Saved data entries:
-- ==== Sys2Proof/Machine/Copy.lean ====
section
/-!
DEFINITION. The copy engines: commands and their check (R257 to R259), pieces (R258, R260), completion and the sequence
word (R259, R261), stops and their fault records (R262, R266, R267).
-/
namespace Sys2Proof.Machine

/-! ## Commands (R257) -/

/-- Bits `lo` to `lo + n - 1` of a command. -/
def Cmd.fld (c : Cmd) (lo n : Nat) : Nat := nbits c.raw.toNat lo n

/-- A field as a signed value. -/
def signed (n x : Nat) : Int := (BitVec.ofNat n x).toInt

def Cmd.op (c : Cmd) : Nat := c.fld 56 8
def Cmd.nm1 (c : Cmd) : Nat := c.fld 52 4
/-- Element bytes. -/
def Cmd.esz (c : Cmd) : Nat := 2 ^ c.fld 50 2
def Cmd.lay (c : Cmd) : Nat := c.fld 47 3
def Cmd.nf (c : Cmd) : Bool := c.raw.getLsbD 46
def Cmd.fe (c : Cmd) : Bool := c.raw.getLsbD 45
def Cmd.bar (c : Cmd) : Bool := c.raw.getLsbD 44
def Cmd.ord (c : Cmd) : Bool := c.raw.getLsbD 43
def Cmd.src (c : Cmd) : Nat := c.fld 64 64
def Cmd.dst (c : Cmd) : Nat := c.fld 128 64
def Cmd.baraddr (c : Cmd) : Nat := c.fld 192 57
def Cmd.idx (c : Cmd) : Nat := c.fld 256 64
def Cmd.extva (c : Cmd) : Nat := c.fld 320 64
/-- Bytes of a row of dimension 0. -/
def Cmd.row (c : Cmd) : Nat := (c.fld 424 24 + 1) * c.esz

/-- Dimensions 1 to NM1: count, source stride, destination stride, dimension 1 first. -/
def Cmd.dims (c : Cmd) : List (Nat × Int × Int) :=
  if c.nm1 = 0 then [] else (c.fld 496 16 + 1, signed 24 (c.fld 472 24), signed 24 (c.fld 448 24)) :: c.ext

/-- The dimensions that an extension block describes, 16 bytes each; none where its reserved bits are not zero. -/
def extDims : Nat → List Byte → Option (List (Nat × Int × Int))
  | 0, _ => some []
  | n + 1, b =>
    let w0 := ofBytes (b.take 8)
    let w1 := ofBytes ((b.drop 8).take 8)
    if w1 / 2 ^ 48 != 0 then none
    else (extDims n (b.drop 16)).map ((w0 / 2 ^ 48 + 1, signed 48 (w0 % 2 ^ 48), signed 48 (w1 % 2 ^ 48)) :: ·)

/-- The checks of R259 that need no memory. -/
def Cmd.sound (c : Cmd) : Bool :=
  let op := c.op
  (1 ≤ op && op ≤ 4)
    && c.fld 384 40 == 0 && c.fld 249 7 == 0 && c.fld 185 7 == 0 && c.fld 121 7 == 0 && c.fld 0 43 == 0
    && c.lay ≤ 4 && c.nm1 ≤ 11
    && (if 2 ≤ c.nm1 then c.extva != 0 && c.extva % 8 == 0 else c.extva == 0)
    && (op != 2 || c.nm1 != 0)
    && (if c.bar then c.baraddr % 16 == 0 else c.baraddr == 0)
    && (op != 3 || (c.src == 0 && c.lay == 0 && !c.fe && c.idx / 2 ^ (8 * c.esz) == 0))
    && (c.nm1 != 0 || c.fld 448 64 == 0)
    && (op == 2 || op == 3 || c.idx == 0)

/-! ## Pieces (R258, R260) -/

/-- The rows of the index space, dimension 0 left out: source, destination and the outermost index, dimension 1 varying
fastest. Under GATHER the outermost term of the source is left out. -/
def rowsFrom (gather : Bool) (s d : Int) : List (Nat × Int × Int) → List (Int × Int × Nat)
  | [] => [(s, d, 0)]
  | (n, ss, ds) :: r =>
    (rangeFrom 0 n).flatMap fun (i : Nat) =>
      let s' := if gather then s else s + i * ss
      (rowsFrom false s' (d + i * ds) r).map fun q => (q.1, q.2.1, i)

/-- The rows of a command in index order. -/
def Cmd.rows (c : Cmd) : List (Int × Int × Nat) := rowsFrom (c.op == 2) c.src c.dst c.dims.reverse

/-- Runs of rows that go on from each other in source and destination, and under GATHER share their index (R260). -/
def joinRuns (c : Cmd) : List (Int × Int × Nat) → List Piece
  | [] => []
  | (s, d, i) :: r =>
    let gi := if c.op = 2 then some i else none
    match joinRuns c r with
    | p :: ps =>
      if p.dst == d + c.row && (c.op == 3 || p.src == s + c.row) && p.gi == gi then ⟨s, d, c.row + p.n, gi, 0, 0⟩ :: ps
      else ⟨s, d, c.row, gi, 0, 0⟩ :: p :: ps
    | [] => [⟨s, d, c.row, gi, 0, 0⟩]

/-- A run cut at the 4 KiB boundaries of its destination, and of its source where `bySrc` (R260). -/
def cutRun (esz row : Nat) (bySrc : Bool) : Nat → Piece → List Piece
  | 0, _ => []
  | fuel + 1, p =>
    if p.n = 0 then []
    else
      let k := min p.n (4096 - (p.dst % 4096).toNat)
      let k := if bySrc then min k (4096 - (p.src % 4096).toNat) else k
      { p with n := k } ::
        cutRun esz row bySrc fuel ⟨p.src + k, p.dst + k, p.n - k, p.gi, (p.phase + k) % esz, (p.off + k) % row⟩

/-- The pieces of a command (R260); a GATHER's are cut by source when they read their index word. -/
def Cmd.pieces (c : Cmd) : List Piece :=
  if c.op = 4 then []
  else (joinRuns c c.rows).flatMap fun p => cutRun c.esz c.row (c.op == 1) (p.n + 1) p

/-- Piece `j` of a command: one of its own, or one that a GATHER cut later. -/
def Cmd.piece (c : Cmd) (j : Nat) : Option Piece := (c.pieces ++ c.extra)[j]?

/-- Whether every piece is done or abandoned. -/
def Cmd.over (c : Cmd) : Bool := c.done.length == c.pieces.length + c.extra.length

/-! ## Completion and the sequence word (R259, R261) -/

/-- The commands at the head of a chain that have completed leave it; ERR is sticky. -/
def Chain.settle (c : Chain) : Chain :=
  let n := c.cmds.takeWhile (·.finished)
  { c with
    cmds := c.cmds.drop n.length, err := c.err || n.any (·.err), complete := c.complete + n.length }

/-- Whether a record of kind 8 of chain `c` stands, or an access of its engine waits for one (R267). -/
def State.engineHeld (s : State) (b c : Nat) : Bool :=
  (s.chain b c).ninth || (s.box b).faults.any fun r => r.kind == 8 && r.chain == c

/-- An access of the engine's own to `n` bytes at `va` fails: a negative reply is logged, and a record of kind 8 posted, or
the chain waits until one of the box's eight has ceased (R219, R267). -/
def State.engineFault (s : State) (b c va n : Nat) (w : Bool) (page : Word) : State :=
  let e := (s.chain b c).eng.toNat
  let s := s.logReply (boxDie b) b (unitCe e) (s.box b).asid.toNat va n w
  let s := s.fault b 8 0xFF e c page 0
  if (s.box b).faults.any fun r => r.kind == 8 && r.chain == c then s
  else s.updChain b c fun x => { x with ninth := true }

/-- The page of an address. -/
abbrev pageVa (va : Nat) : Word := BitVec.ofNat 64 (va / 65536 * 65536)

/-- Whether a write of copy engine `e` waits for the order of the engines at a tile (R237). -/
def State.engineLate (s : State) (e asid va n : Nat) : Bool :=
  match (s.reach asid va n true).1 with
  | .ok locs _ => locs.any (s.outOfOrder e)
  | _ => false
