/-- XGO_STEP (R188): one step of the XGO that runs on the tile; after the last, it completes (R195). -/
def execXgoStep (s : State) : Out :=
  match s.me.mat.running with
  | none => .next { s with last := .event }
  | some f =>
    let (d, fl) := s.me.mat.stepAcc f
    let (idx, done) := nextIdx s.me.mat.shadow.levels.toList s.me.mat.shadow.idx.toList
    let s := s.updMat fun m =>
      { m with
        acc := vupd m.acc f.a.toNat fun x => { x with data := d, busy := x.busy && !done }
        slot := m.slot.map fun x => { x with busy := x.busy && !done }
        shadow := { m.shadow with idx := Vector.ofFn fun i => (idx[i.val]?).getD 0, run := !done }
        steps := m.steps + 1 }
    let s := s.updMe fun c => (if done then c.decT else c).flag fl
    .next { s with last := .event }

end Sys2Proof.Machine
end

▶ _Exercise description_
Pull every line containing the string "their" out of the data above and copy it.

▶ _Problem solution_
DEFINITION. The copy engines: commands and their check (R257 to R259), pieces (R258, R260), completion and the sequence
word (R259, R261), stops and their fault records (R262, R266, R267).
/-- Runs of rows that go on from each other in source and destination, and under GATHER share their index (R260). -/
/-- The pieces of a command (R260); a GATHER's are cut by source when they read their index word. -/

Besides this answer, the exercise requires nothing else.